Hasta el 65% de la red se ejecuta con WordPress como el proceso de administración de contenido escrito, por lo que en estos días hablaré sobre la estabilidad de WordPress y cómo los sitios web de WP han sido calificados o pirateados en el pasado.

¿Por qué comprometerse con excelentes tácticas de seguridad?

  • Se lo debe a sus compradores y clientes que confían en usted con información y hechos individuales confidenciales para mantenerla segura.
  • Su sitio web es pirateado: pierde ingresos.
  • Su sitio web es pirateado: sus clasificaciones en los motores de búsqueda simplemente toman un viaje de ida al infierno.

Los sitios web de Internet de WordPress son pirateados por miles, si no cientos de cientos. No todas las páginas web informan que han sido pirateadas en la anterior. No es un gran respaldo para su marca, como puede suponer.

Me gustaría arrojar algo de luz sobre el requisito de esta publicación sobre la seguridad de WordPress.

Según una investigación, compartida por Sandro Gucci (Fundador de Permit Protection).

  • El 73,2% de las instalaciones de WordPress más populares son vulnerables a vulnerabilidades que se pueden detectar aplicando recursos automáticos gratuitos.
  • Solo 7.814 sitios (18,55 %) se actualizaron a WordPress 3.6.1, esta fue la última variación de WP cuando se realizó la prueba.
  • 13.034 sitios web (30,95%) continuaron administrando una versión vulnerable de WordPress, edición 3.6. WordPress 3.6 tenía 5 vulnerabilidades reconocidas en ese momento.

Y si ha estado pensando, muy bien, esto es solo una caracterización generalizada e injusta de sitios desconocidos compactos en algún lugar del sitio web oscuro, estaría equivocado. Los datos se fabricaron en base a una revisión de aproximadamente 42,000 sitios web de WordPress en los mejores sitios web de un millón de Alexa. Esa es una gran variedad de sitios susceptibles de supuestamente los sitios de Internet más visitados en la red mundial.

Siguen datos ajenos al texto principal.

-- ==== Sys2Proof/Certificates/Slice0/Obligations.lean ====
section
/-! DEFINITION. The statements for the provers, from the numbered rules of spec/. A completion statement gives the next state as a whole record, so it is the instruction's frame as well. -/

open Sys2Proof Sys2Proof.Config Sys2Proof.Machine

/-! ## Encodings -/

/-- R81, R82, R87, R100: words written out from the spec's encodings decode to the instructions they stand for. -/
def Obligations.WordsDecode : Prop :=
  decode (.control 0x07) = .ok .set ∧ decode (.control 0x0A) = .ok .disc ∧ decode (.control 0x06) = .ok .ua ∧
    decode (.control 0x15) = .ok .rej1 ∧ decode (.control 0xC0) = .ok .i1 ∧
    decode (.frame [0x5C, 0x01, 0x0A, 0x0B, 0x5C]) = .ok (.ctrlFrame 0x01 0x0A) ∧
    decode (.frame [0x5C, 0x03, 0xC0, 0xC3, 0x5D, 0x7C, 0x5D, 0x7D, 0x00, 0x01, 0x5C])
      = .ok (.infoFrame 0x03 true [0x5C, 0x5D, 0x00]) ∧
    decode (.command 2) = .ok .cmdWrite ∧ decode (.command 12) = .ok (.cmdClose true)

/-- R99, R100, 93 U9: CMD[2:0] is the command, CMD[3] is read by CLOSE only, the bits above are ignored. -/
def Obligations.CommandWordDecodes : Prop :=
  ∀ w : Nat,
    (w % 8 = 0 → decode (.command w) = .ok .cmdReserved0) ∧ (w % 8 = 1 → decode (.command w) = .ok .cmdOpen) ∧
    (w % 8 = 2 → decode (.command w) = .ok .cmdWrite) ∧ (w % 8 = 3 → decode (.command w) = .ok .cmdRead) ∧
    (w % 8 = 4 → decode (.command w) = .ok (.cmdClose (w.testBit 3))) ∧
    (w % 8 = 5 → decode (.command w) = .ok .cmdReserved5) ∧ (w % 8 = 6 → decode (.command w) = .ok .cmdReserved6) ∧
    (w % 8 = 7 → decode (.command w) = .ok .cmdReserved7)

/-- R13: the three functions of the sequence bit, and seqOf, their inverse (R88). R93: the 18 values of BCC1, A down and C across,
of which none is FLAG or ESC. -/
def Obligations.WireCodeTables : Prop :=
  (∀ s : Bool, rrCode s = 0x01 ||| (bitByte s <<< 4) ∧ rejCode s = 0x05 ||| (bitByte s <<< 4) ∧
    infoCode s = 0x80 ||| (bitByte s <<< 6) ∧ seqOfReply (rrCode s) = s ∧ seqOfReply (rejCode s) = s ∧
    seqOfInfo (infoCode s) = s) ∧
    [SET, DISC, UA, RR0, RR1, REJ0, REJ1, I0, I1].map (bcc1 A_TX)
      = [0x06, 0x0B, 0x07, 0x00, 0x10, 0x04, 0x14, 0x81, 0xC1] ∧
    [SET, DISC, UA, RR0, RR1, REJ0, REJ1, I0, I1].map (bcc1 A_RX)
      = [0x04, 0x09, 0x05, 0x02, 0x12, 0x06, 0x16, 0x83, 0xC3] ∧
    ∀ a ∈ [A_TX, A_RX], ∀ c ∈ [SET, DISC, UA, RR0, RR1, REJ0, REJ1, I0, I1], bcc1 a c ≠ FLAG ∧ bcc1 a c ≠ ESC

/-- R90: the frames each role sends, byte for byte; replyAddr and cmdAddr choose the address. -/
def Obligations.FramesByRole : Prop :=
  encCtrl (cmdAddr .initiator) SET = [0x5C, 0x01, 0x07, 0x06, 0x5C] ∧
    encCtrl (cmdAddr .initiator) DISC = [0x5C, 0x01, 0x0A, 0x0B, 0x5C] ∧
    [UA, RR0, RR1, REJ0, REJ1].map (encCtrl (replyAddr .initiator))
      = [[0x5C, 0x03, 0x06, 0x05, 0x5C], [0x5C, 0x03, 0x01, 0x02, 0x5C], [0x5C, 0x03, 0x11, 0x12, 0x5C],
         [0x5C, 0x03, 0x05, 0x06, 0x5C], [0x5C, 0x03, 0x15, 0x16, 0x5C]] ∧
    [UA, RR0, RR1, REJ0, REJ1].map (encCtrl (replyAddr .responder))
      = [[0x5C, 0x01, 0x06, 0x07, 0x5C], [0x5C, 0x01, 0x01, 0x00, 0x5C], [0x5C, 0x01, 0x11, 0x10, 0x5C],
         [0x5C, 0x01, 0x05, 0x04, 0x5C], [0x5C, 0x01, 0x15, 0x14, 0x5C]] ∧
    ∀ p : List Byte,
      (encInfo (cmdAddr .initiator) false p).take 4 = [0x5C, 0x01, 0x80, 0x81] ∧
      (encInfo (cmdAddr .initiator) true p).take 4 = [0x5C, 0x01, 0xC0, 0xC1] ∧
      (encInfo (cmdAddr .responder) false p).take 4 = [0x5C, 0x03, 0x80, 0x83] ∧
      (encInfo (cmdAddr .responder) true p).take 4 = [0x5C, 0x03, 0xC0, 0xC3]

/-- R81, R82, R87, R88, R100: decoding the encoding of any well-formed instruction that has one gives it back, every operand
at every value; the family forms come back as the specific code they spell (log 14). -/
def Obligations.DecodeOfEncode : Prop :=
  ∀ (p : Params) (i : Instr) (e : Encoded), i.wellFormed p = true → encode i = some e → decode e = .ok i.specific

/-- R80 to R82, R85, R87: each wire control byte and each whole frame has one meaning: what it decodes to encodes as the
same bytes, so no two of them name one instruction. For frames that is the model's choice: its frame decoder takes only the
encodings a conforming encoder produces (log 23), where a receiver takes others too (R118, R120, R122). -/
def Obligations.EncodeOfDecode : Prop :=
  ∀ (e : Encoded) (i : Instr), (∀ w, e ≠ .command w) → decode e = .ok i → encode i = some e

/-! ## The codec (R110 to R122) -/

/-- R110: exclusive or of bytes, and what follows for xor_fold. -/
def Obligations.ExclusiveOrLaws : Prop :=
  (∀ a b c : Byte, a ^^^ b = b ^^^ a ∧ (a ^^^ b) ^^^ c = a ^^^ (b ^^^ c) ∧ a ^^^ 0x00 = a ∧ a ^^^ a = 0x00) ∧
    xorFold [] = 0x00 ∧
    (∀ s t : List Byte, s.Perm t → xorFold s = xorFold t) ∧
    ∀ (s : List Byte) (x : Byte), xorFold (s ++ [x]) = 0x00 ↔ x = xorFold s

/-- R111 to R116, R120: the codec functions answer for every operand; each hands over its value and writes no register, no
buffer and no stream. When DEC_INFO answers Incomplete, ChecksumMismatch or a payload (R119, R120): the FSM runs from AwaitFlag
with EC = {I(0), I(1)}; head is what brings it to Done, and the bytes behind it go to the body decoder up to a FLAG. That the
value is handed over in codecOut is the model's choice (log 9); so is the value of DESTUFF on FLAG, and of BCC2 and ENC_INFO on
a payload longer than MAX_PAYLOAD, which R114, R112 and R116 do not give them (log 30). -/
def Obligations.CodecFunctions : Prop :=
  ∀ s : State,
    (∀ a c, exec (.bcc1 a c) s = .next { s with codecOut := .byte (a ^^^ c) }) ∧
    (∀ p, exec (.bcc2 p) s = .next { s with codecOut := .byte (p.foldl (· ^^^ ·) 0x00) }) ∧
    (∀ b, exec (.stuff b) s
      = .next { s with codecOut := .bytes (if b = 0x5C ∨ b = 0x5D then [0x5D, b ^^^ 0x20] else [b]) }) ∧
    (∀ x, exec (.destuff x) s = .next { s with codecOut := .byte (x ^^^ 0x20) }) ∧
    (∀ a c, exec (.encCtrl a c) s = .next { s with codecOut := .bytes [0x5C, a, c, a ^^^ c, 0x5C] }) ∧
    (∀ (a : Byte) (b : Bool) (p : List Byte),
      let c : Byte := if b then 0xC0 else 0x80
      let x := p.foldl (· ^^^ ·) 0x00
      exec (.encInfo a b p) s = .next { s with
        codecOut := .frame
          ([0x5C, a, c, a ^^^ c] ++ (p.map stuff).flatten ++ stuff x ++ [0x5C])
          ((p ++ [x]).countP (fun y => y == 0x5C || y == 0x5D)) }) ∧
    (∀ f, exec (.decInfo f) s = .next { s with codecOut := decInfo s.build.maxPayload f }) ∧
    ∀ f : List Byte,
      let run := fun (bs : List Byte) =>
        bs.foldl (fun r y => fsmNext validAddresses [0x80, 0xC0] y r) { fsm := .awaitFlag, addr := 0x00, ctrl := 0x00 }
      ((∀ k, k ≤ f.length → (run (f.take k)).fsm ≠ .done) →
        exec (.decInfo f) s = .next { s with codecOut := .incomplete }) ∧
      ∀ head rest : List Byte, f = head ++ rest → (run head).fsm = .done →
        (∀ k, k < head.length → (run (head.take k)).fsm ≠ .done) →
        (FLAG ∉ rest → exec (.decInfo f) s = .next { s with codecOut := .incomplete }) ∧
        ∀ body after : List Byte, rest = body ++ [FLAG] ++ after → FLAG ∉ body →
          let t := body.foldl (fun u x => u.bodyStep x) s.enterBody
          (t.body.escp = false ∧ t.body.rxovf = false ∧ 1 ≤ t.body.rxcnt ∧ t.body.bccacc = 0x00 →
            ∃ p : List Byte, p.length = t.body.rxcnt - 1 ∧ (∀ i, i < p.length → p[i]? = t.rxbuf.read i) ∧
              exec (.decInfo f) s
                = .next { s with codecOut := .info (run head).addr ((run head).ctrl.getLsbD 6) p }) ∧
          (¬(t.body.escp = false ∧ t.body.rxovf = false ∧ 1 ≤ t.body.rxcnt ∧ t.body.bccacc = 0x00) →
            exec (.decInfo f) s = .next { s with codecOut := .checksumMismatch })

/-- R113: STUFF, and the helpers stuffSeq and escCount. -/
def Obligations.StuffingLaws : Prop :=
  stuff 0x5C = [0x5D, 0x7C] ∧ stuff 0x5D = [0x5D, 0x7D] ∧
    (∀ b : Byte, b ≠ 0x5C → b ≠ 0x5D → stuff b = [b]) ∧
    (∀ b : Byte, FLAG ∉ stuff b ∧ ∀ i : Nat, (stuff b)[i]? = some ESC → i = 0 ∧ (stuff b).length = 2) ∧
    ∀ s : List Byte, stuffSeq s = (s.map stuff).flatten ∧
      escCount s = s.countP (fun b => b == FLAG || b == ESC) ∧ (stuffSeq s).length = s.length + escCount s

/-- R80, R83, R116: an information frame begins and ends with FLAG and holds no other; in it every ESC is followed by 0x7C or
0x7D; its length. -/
def Obligations.InformationFrameShape : Prop :=
  ∀ (a : Byte) (b : Bool) (p : List Byte), a ∈ [A_TX, A_RX] →
    (∀ i : Nat, (encInfo a b p)[i]? = some FLAG ↔ i = 0 ∨ i + 1 = (encInfo a b p).length) ∧
    (∀ i : Nat, (encInfo a b p)[i]? = some ESC →
      (encInfo a b p)[i + 1]? = some 0x7C ∨ (encInfo a b p)[i + 1]? = some 0x7D) ∧
    (encInfo a b p).length = 6 + p.length + encInfoEsc p ∧ 6 ≤ (encInfo a b p).length ∧
    (encInfo a b p).length ≤ 2 * p.length + 7

/-- R121: the round-trip law. That DEC_INFO's value stands in codecOut is the model's choice (log 9). -/
def Obligations.RoundTrip : Prop :=
  ∀ (s : State) (a : Byte) (b : Bool) (p : List Byte), a ∈ [A_TX, A_RX] → p.length ≤ s.build.maxPayload →
    exec (.decInfo (encInfo a b p)) s = .next { s with codecOut := .info a b p }

/-- R120, R122, R132: DEC_INFO passes over what stands before a frame's last opening FLAG and consumes nothing after the
closing one. -/
def Obligations.DecodeAmongNoise : Prop :=
  ∀ (n k : Nat) (noise after : List Byte) (a : Byte) (b : Bool) (p : List Byte), FLAG ∉ noise → a ∈ [A_TX, A_RX] →
    p.length ≤ n → decInfo n (noise ++ List.replicate k FLAG ++ encInfo a b p ++ after) = .info a b p

/-- R118, R119: one body byte, as an operation on the state: the closing check at a FLAG; an ESC; a byte that yields the data
byte d, which is stored in RXBUF at index RXCNT unless RXBUF is full. R36, R37: the count of destuffed bytes consumed starts
at 0, goes up by 1 with each byte that yields one, and saturates at MAX_PAYLOAD + 2; RXOVF is set by the byte that finds RXCNT
at MAX_PAYLOAD + 1. That bodyOk stands in codecOut, and that R36's count is RXCNT of R118 and RXOVF together, is the model's
(logs 9, 17). R118 performs it while OP is ReadBody; that it does the same in every other position is the model's choice
(log 29). -/
def Obligations.BodyByteStep : Prop :=
  (∀ (s : State) (x : Byte),
    (x = FLAG → exec (.decBody x) s = .next { s with
      codecOut := .verdict
        (decide (s.body.escp = false ∧ s.body.rxovf = false ∧ 1 ≤ s.body.rxcnt ∧ s.body.bccacc = 0x00)) }) ∧
    (x ≠ FLAG → s.body.escp = false → x = ESC →
      exec (.decBody x) s = .next { s with body := { s.body with escp := true } }) ∧
    ∀ d, x ≠ FLAG → (s.body.escp = true ∧ d = x ^^^ ESC_XOR ∨ s.body.escp = false ∧ x ≠ ESC ∧ d = x) →
      (s.body.rxcnt ≤ s.build.maxPayload → ∃ m : Memory,
        (∀ i, m.read i = if i = s.body.rxcnt then some d else s.rxbuf.read i) ∧
        exec (.decBody x) s = .next { s with
          body := { s.body with escp := false, bccacc := s.body.bccacc ^^^ d, rxcnt := s.body.rxcnt + 1 }
          rxbuf := m }) ∧
      (s.build.maxPayload < s.body.rxcnt → exec (.decBody x) s = .next { s with
        body := { s.body with escp := false, bccacc := s.body.bccacc ^^^ d, rxovf := true } })) ∧
  (∀ s : State, s.enterBody.body.consumed = 0) ∧
    ∀ (s : State) (x : Byte), s.body.rxcnt ≤ s.build.maxPayload + 1 →
      (s.body.rxovf = true → s.body.rxcnt = s.build.maxPayload + 1) →
      ∃ t, exec (.decBody x) s = .next t ∧
        t.body.consumed = min (s.build.maxPayload + 2)
          (s.body.consumed + if x ≠ FLAG ∧ (s.body.escp = true ∨ x ≠ ESC) then 1 else 0) ∧
        (t.body.rxovf = true ↔ s.body.rxovf = true ∨
          x ≠ FLAG ∧ (s.body.escp = true ∨ x ≠ ESC) ∧ s.body.rxcnt = s.build.maxPayload + 1)

/-! ## The receiver FSM (R130 to R144) -/

/-- R140, R141: the transition table, for any VA and EC, the tests in the order of R140; it writes FSM, ADDR and CTRL and
nothing else. R130 applies it while OP is OpenWait, WriteWait, ReadHeader or CloseWait; that it does the same while OP is Idle
or ReadBody is the model's choice (log 29), and so is the table on a VA or an EC that R137 does not give (log 30). -/
def Obligations.FsmTransitionTable : Prop :=
  ∀ (s : State) (x : Byte) (va ec : List Byte),
    (s.rcv.fsm = .awaitFlag → exec (.fsmStep x va ec) s
      = .next { s with rcv := { s.rcv with fsm := if x = FLAG then .awaitAddress else .awaitFlag } }) ∧
    (s.rcv.fsm = .awaitAddress → exec (.fsmStep x va ec) s = .next { s with rcv :=
      if x ∈ va then { s.rcv with fsm := .awaitControl, addr := x }
      else { s.rcv with fsm := if x = FLAG then .awaitAddress else .awaitFlag } }) ∧
    (s.rcv.fsm = .awaitControl → exec (.fsmStep x va ec) s = .next { s with rcv :=
      if x ∈ ec then { s.rcv with fsm := .awaitBcc1, ctrl := x }
      else { s.rcv with fsm := if x = FLAG then .awaitAddress else .awaitFlag } }) ∧
    (s.rcv.fsm = .awaitBcc1 → exec (.fsmStep x va ec) s = .next { s with rcv := { s.rcv with fsm :=
      if x = s.rcv.addr ^^^ s.rcv.ctrl then
        (if s.rcv.ctrl = 0x80 ∨ s.rcv.ctrl = 0xC0 then .done else .awaitTrailingFlag)
      else if x = FLAG then .awaitAddress else .awaitFlag } }) ∧
    (s.rcv.fsm = .awaitTrailingFlag → exec (.fsmStep x va ec) s
      = .next { s with rcv := { s.rcv with fsm := if x = FLAG then .done else .awaitFlag } })

/-- R142, "A run ends in Done only if ...": what the bytes of a run that ends at byte x were, and what ADDR and CTRL hold.
That a VA or an EC that R137 does not give runs the same table is the model's choice (log 30). -/
def Obligations.AcceptanceOnlyOfFrames : Prop :=
  ∀ (va ec bs : List Byte) (x : Byte) (r : Receiver), r.fsm = .awaitFlag →
    (bs.foldl (fun r y => fsmNext va ec y r) r).fsm ≠ .done →
    ((bs ++ [x]).foldl (fun r y => fsmNext va ec y r) r).fsm = .done →
    ∃ (before : List Byte) (a c : Byte), a ∈ va ∧ c ∈ ec ∧
      (bs ++ [x]).foldl (fun r y => fsmNext va ec y r) r = { fsm := .done, addr := a, ctrl := c } ∧
      (isInfo c = false ∧ bs ++ [x] = before ++ [FLAG, a, c, a ^^^ c, FLAG] ∨
        isInfo c = true ∧ bs ++ [x] = before ++ [FLAG, a, c, a ^^^ c])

Estos sitios acumulan una gran cantidad de información sobre sus visitantes y suscriptores.

Los datos eran correctos en septiembre de 2013, no creo que se hayan desviado mucho desde entonces y aunque lo hayan hecho, las estadísticas que se muestran en este artículo muestran la magnitud de los problemas de seguridad que afectan a WordPress.

Si desea evidencia adicional que demuestre que WordPress puede verse comprometido. Los remito a un examen de Netcraft,

  • En febrero de 2014, había 12.000 blogs de WordPress que servían como plataformas para sitios web de phishing.
  • Mucho más del 8% de todas las URL de malware bloqueadas por Netcraft para distribuir malware alojado en la red mundial terminaron en blogs de WordPress.

Debo señalar que no solo uno de esos blogs estaba funcionando en Automattic wordpress.com. Esto realmente debería ilustrar claramente que incluso WordPress puede ser vulnerable si no se utiliza con precaución y cierta comprensión de la protección de WP. Un motivo adicional para esto bien puede estar asociado con el simple hecho de que todos los blogs alojados en wordpress.com están actualizados tan pronto como se lanzan las actualizaciones de WordPress. Teniendo en cuenta eso, entonces, debe mencionarse que las actualizaciones automáticas de WordPress se lanzaron en la versión 3.7 de WP para proteger los sitios web de los exploits de día cero.

E incluso después de eso, ha habido una serie de problemas de seguridad que han afectado a WordPress. Mire esta lista de vulnerabilidades de WordPress en distintas versiones de la plataforma.

Ahora no hay absolutamente nada que pueda hacer para evitar que esto suceda, generalmente se descubrirán nuevas vulnerabilidades. El grupo central de WP se ha tomado la estabilidad muy en serio y ha hecho que WordPress sea mucho más seguro.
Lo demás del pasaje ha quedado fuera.